1.Inspect your order carefully. Cement Tile Shop will not be responsible for material that has been cut or installed. Throughout the installation process and handling of the tile, be careful not to damage the finished surface or corners of the tiles.


2.Do not let the cement tile boxes get wet! Store material in a dry area. Moisture or dampness can cause the tiles to get stained, have faded color, a damaged surface or efflorescence causing a white powdery effect on the surface of the tile from moisture coming through from the bottom of the tile.


3.Allow interior tiles to season in their final environment prior to installation.


4.Cement Tile is a cement-based product and may have residue on the surface. This will be removed during the cleaning prior to grouting, and buffing process after installation, as well as after implementation of an ongoing maintenance routine. It is recommended to wipe the back of the tiles with a damp sponge prior to placing in thin set to remove concrete dust residue and enable proper adhesion.


5.Install over flat, level and stable cured concrete surface or suitable stable sub-floor (such as Hardibacker, Durock or Ditra) or wall surface. Wall installation on drywall is acceptable when installed with appropriate non-sag setting materials.


6.Cement tile, as a product of natural materials, is subject to color and tonal variations and may require blending of tiles. It is recommended to shuffle tile from different boxes during installation to achieve a uniform effect.


7.Use a high quality, medium-bed thin set adhesive, such as a Laticrete or Mapei product. Contact adhesive manufacturer to recommend the appropriate adhesive. Follow adhesive manufacturer's instructions. Cement tiles are not intended for installation methods employing large quantities of water.

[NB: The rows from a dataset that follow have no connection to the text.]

-- ==== Sys2Proof/Machine/Ops.lean ====
section
/-! DEFINITION. The named operations over registers, memory and the stack; taking a trap, returning from one, and the
reset event. -/

namespace Sys2Proof.Machine

/-! ## Registers. While an instruction runs, `pc` already holds `npc` (see `State.advance`), so reading PC gives `npc`
and writing it is the control transfer of 10_state.md R24 and R25 (log 16). -/

/-- The contents of a register (10_state.md R20, R21). -/
def State.reg (s : State) : Reg → Long
  | .a i => s.a[i]
  | .x i => s.x[i]
  | .y i => s.y[i]
  | .g3 .pc => s.pc
  | .g3 .z0 => s.z0
  | .g3 .z1 => s.z1
  | .g3 .sp => s.sp

/-- Replace the contents of a register. -/
def State.setReg (s : State) (r : Reg) (v : Long) : State :=
  match r with
  | .a i => { s with a := s.a.set i v }
  | .x i => { s with x := s.x.set i v }
  | .y i => { s with y := s.y.set i v }
  | .g3 .pc => { s with pc := v }
  | .g3 .z0 => { s with z0 := v }
  | .g3 .z1 => { s with z1 := v }
  | .g3 .sp => { s with sp := v }

/-- `RegRead(r, n)` (10_state.md R24). -/
def State.read (s : State) (r : Reg) (w : Width) : BitVec w.bits := (s.reg r).setWidth w.bits

/-- `RegWrite(r, n, v)` (10_state.md R25): a byte write keeps bits 31:8. -/
def State.write (s : State) (r : Reg) (w : Width) (v : BitVec w.bits) : State :=
  s.setReg r (replaceLow w (s.reg r) v)

/-- Replace the flags. -/
def State.setFlags (s : State) (f : Flags) : State := { s with flags := f }

/-- `pc <- t`: a control transfer (10_state.md R23). -/
def State.jump (s : State) (t : Long) : State := { s with pc := t }

/-- `pc <- npc`, for an instruction of `len` words (10_state.md R23). Every meaning begins with it: while the
instruction runs PC reads as `npc`, and it ends there unless it writes PC. -/
def State.advance (s : State) (len : Nat) : State := s.jump (s.pc + BitVec.ofNat 32 len)

/-- Write a result to a register and set N and Z from it. -/
def State.writeNZ (s : State) (r : Reg) (w : Width) (v : BitVec w.bits) : State :=
  (s.write r w v).setFlags (s.flags.setNZ v)

/-- Write an addition's or subtraction's result to a register and set N V Z C. -/
def State.writeArith (s : State) (r : Reg) (w : Width) (x : Config.ArithResult w.bits) : State :=
  (s.write r w x.result).setFlags (s.flags.setArith x)

/-! ## Memory -/

/-- `MemRead(a, n)` (20_memory.md R53, R54). -/
def State.load (s : State) (a : Long) (w : Width) : BitVec w.bits := s.mem.read a w

/-- `MemWrite(a, n, v)` (20_memory.md R55, R56). -/
def State.store (s : State) (a : Long) (w : Width) (v : BitVec w.bits) : State :=
  { s with mem := s.mem.write a w v }

/-! ## The stack, through any register, at its full 32 bits -/

/-- The words a datum takes on a stack: 1 for a byte, 2 for a longword. -/
def stackWords : Width → Long
  | .byte => 1
  | .long => 2

/-- The lowest word a push writes: `sp` for a byte, `sp - 1` for a longword (20_memory.md R60). -/
def pushAddress (sp : Long) : Width → Long
  | .byte => sp
  | .long => sp - 1

/-- `Push(sr, n, v)` (20_memory.md R60). -/
def State.push (s : State) (sr : Reg) (w : Width) (v : BitVec w.bits) : State :=
  (s.store (pushAddress (s.reg sr) w) w v).setReg sr (s.reg sr - stackWords w)

/-- What `Pull(sr, n)` returns (20_memory.md R61). -/
def State.pulled (s : State) (sr : Reg) (w : Width) : BitVec w.bits := s.load (s.reg sr + 1) w

/-- What `Pull(sr, n)` does to the stack register (20_memory.md R61). -/
def State.pull (s : State) (sr : Reg) (w : Width) : State := s.setReg sr (s.reg sr + stackWords w)

/-- A group 8 or 9 instruction with PC as the stack register is `Undefined` (48_group8_stack.md R290); with any other it
goes on to `t`. -/
def onStack (sr : Reg) (t : State) : Host.Outcome State Fault Refusal :=
  if sr = .g3 .pc then .fault .pcAsStackRegister else .next t

/-! ## Traps and reset -/

/-- The register that traps and JSR push through. -/
def spReg : Reg := .g3 .sp

/-- `TrapEnter(ret, b, vec)`: the entry of BRK, IRQ and NMI (60_exceptions.md R344). -/
def State.enterTrap (s : State) (ret : Long) (b : Bool) (vec : Long) : State :=
  let s := s.push spReg .long ret
  let s := s.push spReg .byte (s.flags.status b)
  let s := s.setFlags { s.flags with i := true }
  s.jump (s.load vec .long)

/-- Return from a trap: pull the status byte, then PC (49_group9_10_returns_transfers.md R310, 60_exceptions.md R348). -/
def State.leaveTrap (s : State) (sr : Reg) : State :=
  let b := s.pulled sr .byte
  let s := (s.pull sr .byte).setFlags (Flags.ofStatus b)
  let t := s.pulled sr .long
  (s.pull sr .long).jump t

/-- `$FFFFFF00 + 2*V` (30_encoding.md R89, 60_exceptions.md R341). -/
def vectorAddress (v : BitVec 7) : Long := 0xFFFFFF00 + 2 * zext v

/-- NMI is vector 125, `$FFFFFFFA` (60_exceptions.md R341). -/
def nmiVector : Long := 0xFFFFFFFA

/-- Reset is vector 126, `$FFFFFFFC` (60_exceptions.md R341). -/
def resetVector : Long := 0xFFFFFFFC

/-- IRQ is vector 127, `$FFFFFFFE` (60_exceptions.md R341). -/
def irqVector : Long := 0xFFFFFFFE

/-- What the reset event number `draw` leaves in register `r`: any value (10_state.md R33; log 4). -/
def drawnRegister (draw : Nat) (r : Reg) : Long := Config.resetRegister draw r.number

/-- What the reset event number `draw` leaves in memory: any contents (10_state.md R33; log 5). -/
def drawnMemory (draw : Nat) (before : Memory) : Memory := Memory.ofCells (Config.resetMemory draw before)

/-- The reset event (60_exceptions.md R349): `fI <- 1`, the hidden bits cleared, PC the longword at the reset vector. The
other registers and flags and all of memory are unspecified after it (10_state.md R33, 70_reset_and_hazards.md R380):
they are free draws (log 4, log 5). PC is read from memory as the reset leaves it. -/
def State.resetEvent (s : State) : State :=
  { s with
    a := Vector.ofFn fun i => drawnRegister s.draws (.a i)
    x := Vector.ofFn fun i => drawnRegister s.draws (.x i)
    y := Vector.ofFn fun i => drawnRegister s.draws (.y i)
    pc := (drawnMemory s.draws s.mem).read resetVector .long
    z0 := drawnRegister s.draws (.g3 .z0)
    z1 := drawnRegister s.draws (.g3 .z1)
    sp := drawnRegister s.draws (.g3 .sp)
    flags :=
      { n := Config.resetFlag s.draws 7
        v := Config.resetFlag s.draws 6
        d := Config.resetFlag s.draws 3
        i := true
        z := Config.resetFlag s.draws 1
        c := Config.resetFlag s.draws 0 }
    nmiPending := false
    waiting := false
    mem := drawnMemory s.draws s.mem
    draws := s.draws + 1 }

end Sys2Proof.Machine
end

8.Make sure that adhesive is applied to the full back of each tile (100% coverage) using a large notch trowel (At least 1/2 notched trowel). Spread floor and also back butter the tiles like a natural stone installation. Make sure all tiles are level so there is not any lipping. Do not beat with a mallet or rubber hammer to set tiles, level the tiles using hand pressure. Remove any excess adhesive from the surface with a damp cloth or sponge while it is fresh. Tiles should be cut using a sharp diamond blade in conjunction with water to avoid chipping of edges. Recommended grout joint width is a tight joint of 1/16" - 1/8". If using spacers, we recommend a soft, flexible spacer.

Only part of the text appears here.